Circuit-Level Game Boy: Upping Emulation Ante By Simulating Every Cycle

Usually when writing emulation software for a system like the Game Boy, one makes sure to take as many shortcuts as possible in order to reduce the resources required for the emulation. This has however the unfortunate side-effect that it reduces the overall accuracy of the emulation and with it the compatibility with games on the system.

This is the basic reasoning behind projects which seek to abandon simplistic abstractions in favor of cycle-accurate, full compatibility approaches, of which MetroBoy is probably the most extreme one. Instead of abstracting away the hardware, it instead does the emulation at the circuit level. As with such other projects, this means that the emulator requires a lot more CPU cycles to get things just right. On the bright side, one can likely still run this emulator on any modern system.

As the MetroBoy author explains, he implemented code in C++ which allowed him to construct circuits in an HDL-style manner, which should theoretically also allow him to generate a Verilog (or VHDL) softcore out of the project. As a demonstration of implementing HDL in C++ it’s decidedly interesting.

An approach like this is pretty much the exact opposite of a project like the UltraHLE (ultra high-level emulator) Nintendo 64 emulator, which used the knowledge that Nintendo 64 games are written in C as a first step to creating libraries that the code in the Nintendo 64 ROMs would call instead of the native (Nintendo) libraries. This allowed N64 games to directly run on the target system, with the graphic and system calls translated by UltraHLE into native OS calls, using the 3dfx Glide API for accelerated graphics.

While an approach like UltraHLE took allows for the most minimal use of system resources by essentially foregoing emulation completely, for retro systems like the Game Boy where games were implemented in assembly on bare hardware, using this circuit-level emulation ensures that one gets the most accurate match with the original handheld console experience.

As a word of caution to those who are now itching to try out MetroBoy, its Github site notes that it currently lacks support for game saves, uses a mixture of original Game Boy (DMG) and Game Boy Advance SP (AGS) hardware that confuses some games and has rather buggy sound support.

If playing around with software-defined Game Boy circuits isn’t enough and would like to literally look inside a real Game Boy, the X-ray image from the top of the article is something Chris over at Elektronaut pulled off several years ago.

12 thoughts on “Circuit-Level Game Boy: Upping Emulation Ante By Simulating Every Cycle

  1. With stuff like this, I keep wondering if parts of the emulator could be offloaded to something like a MKR Vidor 4000 or other FPGA platform aimed at the maker space.
    I don’t know enough about this space to say if this is a dumb idea or not.

      1. I’m vaguely aware of full FPGA based EMUs. but I don’t know if anyone is considering a hybrid approach where parts of the machine are offloaded onto an FPGA. It might connect via Ethernet or USB to the host depending on the bandwidth and timing constraints.
        If all that is workable, then I wonder if some of these relatively cheap FPGA platforms have enough power to really boost performance and/or accuracy on something like a RasPi. Maybe it would allow for more modern consoles to be emulated on these lower power platforms. I don’t have the time, skill set, or background to explore this though :(

  2. MetroBoy author here, just noticed someone posted this to HaD. :D

    Apparently I broke a few things in the last round of timing fixes, so compatibility isn’t quite where it should be but that will be fixed shortly.

    Lemme know if you’ve got questions.

      1. Testing Verilog designs is a huge pain, and the compile-run-debug cycle can be hours long. By writing and debugging a circuit in C and then translating it to Verilog, you can leverage your C skills and tools and still have something you know will synthesize in the end.
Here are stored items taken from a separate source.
/-- The evaluation timer restarts in RUN, where it runs. -/
theorem restartInterval_keeps {s : State} (hrun : s.plant.state = .run) : Keeps s (restartInterval s) := by
  refine keeps_mapWater ?_ (.of_eq (congrArg₂ and (settingsLaw_congr rfl) (gateLaw_congr rfl rfl rfl)))
  simp only [Law.Kept, Law.holds, timerLaw, State.inPlant, State.mapWater_plant, State.mapWater_water, hrun]
  simp only [Bool.and_eq_true]
  exact fun h => ⟨h.1, rfl⟩

theorem movedGate_le {s : State} (l : Nat) (h : s.water.gate ≤ 1000) : s.movedGate l ≤ 1000 := by
  unfold State.movedGate
  dsimp only
  split
  · exact (Nat.sub_le _ _).trans h
  split
  · exact min_le_left _ _
  split
  · exact (Nat.sub_le _ _).trans h
  · exact h

theorem gate_le_of_gateLaw {s : State} (h : gateLaw s = true) : s.water.gate ≤ 1000 := by
  simp only [gateLaw, Bool.and_eq_true, decide_eq_true_eq] at h
  exact h.1

theorem chargeShortage_keeps (interval : Nat) (s : State) : Keeps s (chargeShortage interval s) := by
  have hcharge : Keeps s (s.mapWater fun w => { w with shortage := w.shortage + interval }) :=
    keeps_mapWater_of_same rfl rfl
  unfold chargeShortage
  dsimp only
  split
  · exact hcharge.trans (shortageEvent_keeps _)
  · exact hcharge

theorem raiseResidual_keeps (s : State) : Keeps s (raiseResidual s) := by
  unfold raiseResidual
  split
  · exact raise_keeps _ _ _
  · exact .rfl

@[simp] theorem raiseResidual_water_plant (s : State) :
    (raiseResidual s).water = s.water ∧ (raiseResidual s).plant = s.plant := by
  unfold raiseResidual
  split <;> simp

theorem madeEvaluation_keeps (l interval : Nat) {s : State} (hrun : s.plant.state = .run) :
    Keeps s (madeEvaluation l interval s) := by
  have hrestart : Keeps s (restartInterval (raiseResidual s)) :=
    (raiseResidual_keeps s).trans (restartInterval_keeps (by simpa using hrun))
  have hrun' : (restartInterval (raiseResidual s)).plant.state = .run := by simpa [restartInterval] using hrun
  have hsetting : ∀ i, (restartInterval (raiseResidual s)).setting i = s.setting i :=
    setting_congr (by simp)
  have hgate : (restartInterval (raiseResidual s)).water.gate = s.water.gate := by simp [restartInterval]
  unfold madeEvaluation
  dsimp only
  split
  · refine hrestart.trans ((settleGate_keeps hrun' fun h _ => ⟨by rw [hsetting], ?_⟩).trans
      (chargeShortage_keeps _ _))
    have hmin := (setting_le_of_settingsLaw h (i := Setting.GATE_RUN_MIN) rfl).2
    rw [hsetting] at hmin
    exact hmin.trans (by decide)
  · next hwant =>
    refine hrestart.trans ((settleGate_keeps hrun' fun _ h => ⟨?_, ?_⟩).trans (keeps_mapWater_of_same rfl rfl))
    · rw [hsetting]
      exact Nat.le_of_not_lt hwant
    · have hle := gate_le_of_gateLaw h
      rw [hgate] at hle
      exact (min_le_left _ _).trans (movedGate_le l hle)

theorem evaluate_keeps (interval : Nat) {s : State} (hrun : s.plant.state = .run) :
    Keeps s (evaluate interval s) := by
  unfold evaluate
  split
  · split
    · exact restartInterval_keeps hrun
    · exact madeEvaluation_keeps _ _ hrun
  · exact restartInterval_keeps hrun

theorem gateEvaluation_keeps (s : State) : Keeps s (gateEvaluation s) := by
  unfold gateEvaluation
  split
  · split
    · next h => exact evaluate_keeps _ (by simpa [State.inPlant] using h)
    · exact .rfl
  · exact .rfl

theorem evaluationTick_keeps (s : State) : Keeps s (evaluationTick s) := by
  unfold evaluationTick
  split
  · next n hn =>
    have hcount : Keeps s (s.mapWater fun w => { w with evalTimer := some (n + 1) }) :=
      keeps_mapWater_of_same rfl (by simp [hn])
    dsimp only
    split
    · split
      · exact hcount.trans (gateEvaluation_keeps _)
      · exact hcount
    · exact .rfl
  · exact .rfl

/-! ## Mill Time Unit -/

theorem evaluateWindows_keeps (s : State) : Keeps s (evaluateWindows s) := by
  have hopen : Keeps s (s.mapTime fun t => { t with
      eveningOpen := s.windowNow 0, nightOpen := s.windowNow 1, sawOpen := s.windowNow 2 }) :=
    keeps_mapTime_of_same rfl rfl
  unfold evaluateWindows
  dsimp only
  split
  · exact hopen.trans (sawWindowCloses_keeps _)
  · exact hopen

theorem judgeTimeError_keeps (s : State) : Keeps s (judgeTimeError s) := by
  unfold judgeTimeError
  split
  · exact raise_keeps _ _ _
  · exact causeEnd_keeps _ _

/-- The time error takes a value inside its range. -/
theorem keeps_setTimeError {f : MillTime → MillTime} {s : State} (hlow : -30000 ≤ (f s.time).te)
    (hhigh : (f s.time).te ≤ 30000) (hdir : (f s.time).direction = s.time.direction) :
    Keeps s (s.mapTime f) := by
  refine keeps_mapTime ?_
  simp only [Law.Kept, Law.holds, timeLaw, State.inPlant, State.mapTime_time, State.mapTime_plant, hlow, hhigh, hdir,
    decide_true, Bool.true_and, Bool.and_eq_true]
  exact And.right

theorem addTimeError_keeps (x : Int) (s : State) : Keeps s (addTimeError x s) := by
  refine Keeps.trans (t := State.mapTime _ s) (keeps_setTimeError ?_ ?_ rfl) (judgeTimeError_keeps _)
  · exact le_max_left _ _
  · exact max_le (by decide) (min_le_left _ _)

theorem advanceClock_keeps (s : State) : Keeps s (advanceClock s) := by
  have hclock : Keeps s (s.mapTime fun t => { t with clock := t.clock.map DayClock.next }) :=
    keeps_mapTime_of_same rfl rfl
  unfold advanceClock
  dsimp only
  split
  · exact hclock.trans (evaluateWindows_keeps _)
  · exact hclock

/-- Outside RUN the correction is zero. -/
theorem chooseCorrection_keeps (s : State) : Keeps s (chooseCorrection s) := by
  refine keeps_mapTime ?_
  simp only [Law.Kept, Law.holds, timeLaw, State.inPlant, State.mapTime_time, State.mapTime_plant,
    Bool.and_eq_true, Bool.or_eq_true]
  rintro ⟨hrange, -⟩
  refine ⟨hrange, ?_⟩
  by_cases hrun : s.plant.state = .run <;> simp [hrun]

theorem timeTick_keeps (s : State) : Keeps s (timeTick s) :=
  (keeps_mapTime_of_same rfl rfl).trans ((advanceClock_keeps _).trans
    ((addTimeError_keeps _ _).trans (chooseCorrection_keeps _)))

theorem millSecond_keeps (s : State) : Keeps s (millSecond s) :=
  (timeTick_keeps s).trans ((plantTick_keeps _).trans ((pondSilenceTick_keeps _).trans
    ((gateSilenceTick_keeps _).trans ((evaluationTick_keeps _).trans ((feedersTick_keeps _).trans
      ((reclosesTick_keeps _).trans ((sawSilenceTick_keeps _).trans (grantTick_keeps _))))))))

theorem setClock_keeps (day : Word16) (sec : Nat) (s : State) : Keeps s (setClock day sec s).state := by
  have hclock : Keeps s (s.mapTime fun t => { t with clock := some ⟨day, sec⟩ }) := keeps_mapTime_of_same rfl rfl
  unfold setClock
  split
  · exact .rfl
  · exact hclock.trans ((evaluateWindows_keeps _).trans (journalAppend_keeps _ _ _ _))

theorem setTimeError_keeps (te : Int) (s : State) : Keeps s (setTimeError te s).state := by
  unfold setTimeError
  split
  · exact .rfl
  · next h =>
    rw [not_or, not_lt, not_lt] at h
    have hset : Keeps s (s.mapTime fun t => { t with te := te }) := keeps_setTimeError h.1 h.2 rfl
    exact hset.trans ((journalAppend_keeps _ _ _ _).trans (judgeTimeError_keeps _))

end Sys2Proof.Proofs
end

section
namespace Sys2Proof.Proofs
open Sys2Proof.Machine Sys2Proof.Safety

/-! ## Crossings and the signal -/

/-- What no law reads. -/
theorem keeps_of_keptBut_model {s t : State} (h : KeptBut [.pins, .draws, .pending] s t) : Keeps s t :=
  .of_keptBut h fun L hL => by cases L <;> simp [Law.reads] at hL

theorem observersInOrder_keeps (shedFirst : Bool) (f : Nat) (e : Int) (p : Nat) (s : State) :
    Keeps s (observersInOrder shedFirst f e p s) := by
  cases shedFirst
  · exact (sawUpdate_keeps f s).trans (sheddingUpdate_keeps _ _ _ _)
  · exact (sheddingUpdate_keeps f e p s).trans (sawUpdate_keeps _ _)

theorem demandUpdates_keeps (shedFirst : Bool) (f p : Nat) (t0 : Count) (lag : Nat) (s : State) :
    Keeps s (demandUpdates shedFirst f p t0 lag s) :=
  (governorUpdate_keeps f s).trans ((firingUpdate_keeps _ _ _ _).trans
    ((demandUpdate_keeps _).trans (observersInOrder_keeps _ _ _ _ _)))

theorem takersInOrder_keeps (plantFirst shedFirst : Bool) (f p : Nat) (t0 : Count) (lag : Nat) (s : State) :
    Keeps s (takersInOrder plantFirst shedFirst f p t0 lag s) := by
  cases plantFirst
  · exact (demandUpdates_keeps shedFirst f p t0 lag s).trans (plantPeriod_keeps _ _)
  · exact (plantPeriod_keeps f s).trans (demandUpdates_keeps _ _ _ _ _ _)

theorem acceptLevel_keeps (input : EdgeInput) (level : Bool) (s : State) : Keeps s (acceptLevel input level s) := by
  unfold acceptLevel
  split <;> exact keeps_mapEdge_of_same rfl rfl id rfl rfl rfl rfl
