-- ==== Sys2Proof/Decode.lean ====
section
/-! DEFINITION. The block has no instruction decoder: every row of spec/opcode_table.json has an empty list
of fields, so no word of bits spells a command. -/

namespace Sys2Proof

/-- The rows of the opcode table that give bits, as width and command: none does. -/
def tableWords : List (Nat × Nat × Instr) := []

/-- The command that a word of `nbits` bits spells by the table's bits. -/
def decodeTableWord (nbits w : Nat) : Option Instr :=
  (tableWords.find? (fun r => r.1 == nbits && r.2.1 == w)).map (fun r => r.2.2)

end Sys2Proof
end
        Also, running the C code directly is potentially thousands of times faster than running Verilog in a simulator.

        1. In the github page you talk about another project, Metron, could you post the github for that as well? I worked on something similar a few years ago and could help share some experience

          1. The Metron codebase is a disaster area and can only translate portions of Metroboy (the SPU, parts of the CPU/GPU). I’ll release it when it can translate the whole thing.

    1. I read that you are finding back all “instruction” by writing a whole brunch of test case and measuring back signals.
      Will you post your newly found model?
      Are you using some Discord or other to talk to emulator programmers and share your common knowledge or are you doing it “lone wolve”?
      Also, did the work on “Verilogboy” (https://hackaday.io/project/57660-verilogboy-gameboy-on-fpga#menu-description) help you?
      Sorry, lot of questions here.

      1. The MetroBoy codebase _is_ the newly found model. The PPU in particular is much closer to reality than most of the emulators out there.

        I just discovered a Gameboy discord channel and am there now. :)

        I looked at a couple Verilog gameboys, but the coding style is… difficult to follow.